Code Monkey home page Code Monkey logo

dliswriter's Introduction

licence test coverage pytest mypy flake8 docs pypi

dliswriter

Welcome to dliswriter - an open-source Python package for writing DLIS files.

The package allows you to specify the structure, data, and metadata of your DLIS file in a simple and flexible fashion. A minimal example is shown below.

import numpy as np  # for creating mock datasets
from dliswriter import DLISFile, enums

df = DLISFile()

df.add_origin("MY-ORIGIN")  # required; can contain metadata about the well, scan procedure, etc.

# define channels with numerical data and additional information
n_rows = 100  # all datasets must have the same number of rows
ch1 = df.add_channel('DEPTH', data=np.linspace(0, 10, n_rows), units=enums.Unit.METER)
ch2 = df.add_channel("RPM", data=np.arange(n_rows) % 10)
ch3 = df.add_channel("AMPLITUDE", data=np.random.rand(n_rows, 5))

# define frame, referencing the above defined channels
main_frame = df.add_frame("MAIN-FRAME", channels=(ch1, ch2, ch3), index_type=enums.FrameIndexType.BOREHOLE_DEPTH)

# write the data and metadata to a physical DLIS file
df.write('./new_dlis_file.DLIS')

For more details about the DLIS file format and using dliswriter, please see the documentation.

Performance

According to our rough measurements, the file writing time seems to be pretty much linearly dependent on the amount of data, in particular the number of rows. There is also some dependency on the dimensionality of the data - e.g a single image (2D dataset) with 1000 columns will write about 20% faster than 10 images of 100 columns each. A rough estimate of the writing speed is about 20M float64 values per second (measured on an x64-based PC with Intel Core i9-8950HK with MS Windows 11 and Python 3.9.19).
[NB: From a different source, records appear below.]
-- ==== Sys2Proof/Machine/Frame.lean ====
section
/-! DEFINITION. Frames: their metadata (Table 9.7), their octets in the Granary or the Cellar (R257, R338), and the spill
mover (R272-R274). -/

namespace Sys2Proof.Machine

/-! ## Metadata -/

/-- A metadata field: lowest bit and width in the 512-bit value (Table 9.7). -/
structure MdF where
  lsb : Nat
  w : Nat
  deriving DecidableEq, Repr

def mdHANDLE : MdF := ⟨0, 32⟩
def mdLEN : MdF := ⟨32, 14⟩
def mdIN_PORT : MdF := ⟨46, 7⟩
def mdBANK : MdF := ⟨53, 1⟩
def mdSHORT : MdF := ⟨54, 1⟩
def mdCONG : MdF := ⟨55, 1⟩
def mdSTA_HIT : MdF := ⟨56, 1⟩
def mdSTA_IDX : MdF := ⟨57, 3⟩
def mdMGMT_HIT : MdF := ⟨60, 1⟩
def mdTS_ABSENT : MdF := ⟨61, 1⟩
def mdTS_VOID : MdF := ⟨62, 1⟩
def mdTS_CAUTION : MdF := ⟨63, 1⟩
def mdARR : MdF := ⟨64, 96⟩
def mdTS_GEN : MdF := ⟨160, 16⟩
def mdPAIR_GEN : MdF := ⟨176, 16⟩
def mdSTAMP : MdF := ⟨192, 32⟩
def mdDKIND : MdF := ⟨224, 3⟩
def mdTC : MdF := ⟨227, 3⟩
def mdPFC_PRI : MdF := ⟨230, 3⟩
def mdCT_OK : MdF := ⟨233, 1⟩
def mdDEST : MdF := ⟨240, 16⟩
def mdREF : MdF := ⟨256, 96⟩
def mdMIRROR : MdF := ⟨352, 7⟩
def mdINJ : MdF := ⟨360, 2⟩
def mdSRC_ENG : MdF := ⟨362, 4⟩
def mdGRP : MdF := ⟨384, 16⟩
def mdSTIME_OFS : MdF := ⟨400, 8⟩
def mdGFLAGS : MdF := ⟨408, 8⟩
def mdSCRATCH : MdF := ⟨416, 96⟩

/-- A metadata field read. -/
def MdF.get (f : MdF) (md : Nat) : Nat := bits f.lsb f.w md

/-- A metadata field written. -/
def MdF.put (f : MdF) (v md : Nat) : Nat := putBits f.lsb f.w v md

/-- Port copies a metadata field's value. -/
def Copy.len (d : Copy) : Nat := mdLEN.get d.md

/-- Cells of a frame of `n` octets (R257). -/
def cellsOf (n : Nat) : Nat := (n + 255) / 256

/-- Cells of a copy (R237). -/
def Copy.nCells (d : Copy) : Nat := cellsOf d.len

/-! ## Octets -/

/-- Octets a handle bounds (R338). -/
def State.frameBound (s : State) (h : Nat) : Nat :=
  if hPool h = 0 then 256 * ((s.buf h).cells h).length else poolSize (hPool h)

/-- Place of octet `o` of the buffer or chain `h`. -/
def State.framePlace (s : State) (h o : Nat) : Region × Nat :=
  if hPool h = 0 then (.granary, 256 * hIdx (((s.buf h).cells h).getD (o / 256) h) + o % 256)
  else (.cellar, s.cellarAddr (hPool h) (hIdx h) + o)

/-- `n` octets of a frame from octet `o`. -/
def State.frameBytes (s : State) (h o n : Nat) : List Byte :=
  (List.range n).map (fun k => s.byte (s.framePlace h (o + k)).1 (s.framePlace h (o + k)).2)

/-- Octets written into a frame from octet `o`. -/
def State.setFrameBytes (s : State) (h o : Nat) : List Byte → State
  | [] => s
  | b :: t => ((s.setByte (s.framePlace h o).1 (s.framePlace h o).2 b).setFrameBytes h (o + 1) t)

/-- The octets of a copy. -/
def State.copyBytes (s : State) (d : Copy) : List Byte := s.frameBytes d.handle 0 d.len

/-! ## Queue depths -/

/-- Cells in the Granary part of a queue. -/
def granDepth (q : List Copy) : Nat := (q.filter (fun d => !d.cel)).foldl (fun n d => n + d.nCells) 0

/-- Cells in the Cellar part of a queue. -/
def celDepth (q : List Copy) : Nat := (q.filter (fun d => d.cel)).foldl (fun n d => n + d.nCells) 0

/-- Depth of a queue in cells, both parts (R237, R274). -/
def qDepth (q : List Copy) : Nat := granDepth q + celDepth q

/-! ## The spill mover -/

/-- A copy enqueued now on queue k is spilled (R272). -/
def State.spillWanted (s : State) (k : Nat) : Bool :=
  s.on (.pool .CTL_SPILL_EN) 0 && s.rd (.pool .SPILL_THR) k != 0 &&
  (decide (s.rd (.pool .SPILL_THR) k ≤ granDepth (s.queue k)) || (s.queue k).any (fun d => d.cel))

/-- Half of a port: trunk ports 0-31 and spurs 0-3 lie in half A. -/
def portHalf (p : Nat) : Nat := if p < 64 then p / 32 else (p - 64) / 4

/-- Descriptors in the spill queue of a half (R274). -/
def State.spillBacklog (s : State) (half : Nat) : Nat :=
  (s.queues.filter (fun e => portHalf (e.1 / 8) == half)).foldl
    (fun n e => n + (e.2.filter (fun d => d.spill)).length) 0

/-- The first element with a property replaced, or removed where `f` gives none. -/
def updFirst (p : Copy → Bool) (f : Copy → Option Copy) : List Copy → List Copy
  | [] => []
  | d :: t => if p d then (match f d with | some d' => d' :: t | none => t) else d :: updFirst p f t

/-- The copy of queue k that was to be spilled first cannot be: kept in the Granary when the Cellar part is otherwise
empty, else dropped; counted in SPILL_DENY (R274, log entry 22). -/
def State.spillDenied (s : State) (k : Nat) (d : Copy) : State :=
  let s := s.count (.pool .SPILL_DENY) k
  if ((s.queue k).filter (fun e => e.cel)).length ≤ 1 then
    s.setQueue k (updFirst (fun e => e.spill) (fun e => some { e with cel := false, spill := false }) (s.queue k))
  else (s.setQueue k (updFirst (fun e => e.spill) (fun _ => none) (s.queue k))).drop1 d.handle

/-- The mover takes the oldest copy of queue k that waits to be spilled (R272). -/
def State.spill (s : State) (k : Nat) : State :=
  match (s.queue k).find? (fun d => d.spill) with
  | none => s
  | some d =>
    if ¬ d.done then s
    else
      match s.grantFb (s.buf d.handle).owner (if d.len ≤ 2048 then 1 else 2) true with
      | (none, s) => s.spillDenied k d
      | (some h, s) =>
        let s := s.setFrameBytes h 0 (s.copyBytes d)
        let s := s.setBuf h { s.buf h with len := d.len }
        let s := s.setQueue k (updFirst (fun e => e.spill)
          (fun e => some { e with handle := h, md := mdHANDLE.put h e.md, spill := false }) (s.queue k))
        s.drop1 d.handle

/-- SPILL (R272, R274). -/
def execSpill (p : Fin 72) (t : Fin 8) (s : State) : Host.Outcome State Fault Refusal :=
  .next (s.inUnit .PORT p (fun s => s.spill (8 * p + t)))

/-- A chain of `n` cells for owner `o`: all or, on a denial, none. -/
def State.grantChain (s : State) (o : Nat) : Nat → List Nat → Option (List Nat) × State
  | 0, got => (some got, s)
  | n + 1, got =>
    match s.grant o 0 with
    | (some h, s) => s.grantChain o n (got ++ [h])
    | (none, s) => (none, got.foldl (fun s h => s.freeBuf h) s)

/-- Granted cells are joined in a chain that names a frame with count `refs` (R257). -/
def State.joinChain (s : State) (refs pri : Nat) : List Nat → State
  | [] => s
  | h :: t =>
    let s := s.setBuf h { s.buf h with head := h, refs := refs, chain := t, pri := pri }
    t.foldl (fun s c => s.setBuf c { s.buf c with head := h, refs := 0 }) s

/-- The mover refills queue k with the oldest frame of its Cellar part (R273, R275). -/
def State.refill (s : State) (k : Nat) : State :=
  if s.rd (.pool .SPILL_REFILL_THR) k ≤ granDepth (s.queue k) then s
  else
    match (s.queue k).find? (fun d => d.cel) with
    | none => s
    | some d =>
      if d.spill then s
      else if ¬ s.usable (hPool d.handle) (hIdx d.handle) then
        ((s.setQueue k (updFirst (fun e => e.cel) (fun _ => none) (s.queue k))).count (.pool .SPILL_LOST) k).drop1 d.handle
      else
        match s.grantChain (s.buf d.handle).owner d.nCells [] with
        | (none, s) => s.count (.pool .SPILL_REFILL_WAIT) k
        | (some hs, s) =>
          let h := hs.headD 0
          let s := s.joinChain 1 (mdPFC_PRI.get d.md) hs
          let s := s.setFrameBytes h 0 (s.copyBytes d)
          let s := s.setBuf h { s.buf h with len := d.len }
          let s := s.setQueue k (updFirst (fun e => e.cel)
            (fun e => some { e with handle := h, md := mdHANDLE.put h e.md, cel := false }) (s.queue k))
          s.drop1 d.handle

/-- REFILL (R273, R275). -/
def execRefill (p : Fin 72) (t : Fin 8) (s : State) : Host.Outcome State Fault Refusal :=
  .next (s.inUnit .PORT p (fun s => s.refill (8 * p + t)))

end Sys2Proof.Machine
end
The performance may be further tuned by adjusting the input_chunk_size and output_chunk_size of the writer (see this example). The former limits how much of the input data are loaded to memory at a time; the latter denotes the number of output bytes kept in memory before each partial file write action. The optimal values depend on the hardware/software configuration and the characteristics of the data (number and dimensionality of the datasets), but the defaults should in general be a good starting point.

Compatibility notes

Please note that some DLIS viewer applications are not fully compliant with the DLIS standard. If a DLIS file produced by dliswriter causes issues in some of the viewers, it might not necessarily be a dliswriter bug. Some of the known compatibility issues - and ways of dealing with them - are described in a dedicated section of the documentation. If you run into problems not covered by the documentation, please open a new issue.

Installation

dliswriter can be installed from PyPI:

pip install dliswriter

or Anaconda (in a conda environment):

conda install dliswriter -c conda-forge

For developers

Setting up dliswriter for development purposes requires:

Once these requirements are fulfilled, follow the steps below:

  1. Clone the repository and enter it. From a console:

    git clone https://github.com/well-id/dliswriter.git
    cd dliswriter
    
  2. Create the dlis-writer environment from the environment.yaml file and activate it:

    conda env create -f environment.yaml
    conda activate dlis-writer
    
  3. Install dliswriter in editable mode using pip:

    pip install --no-build-isolation --no-deps -e .
    

    For explanation of the required flags, see this issue.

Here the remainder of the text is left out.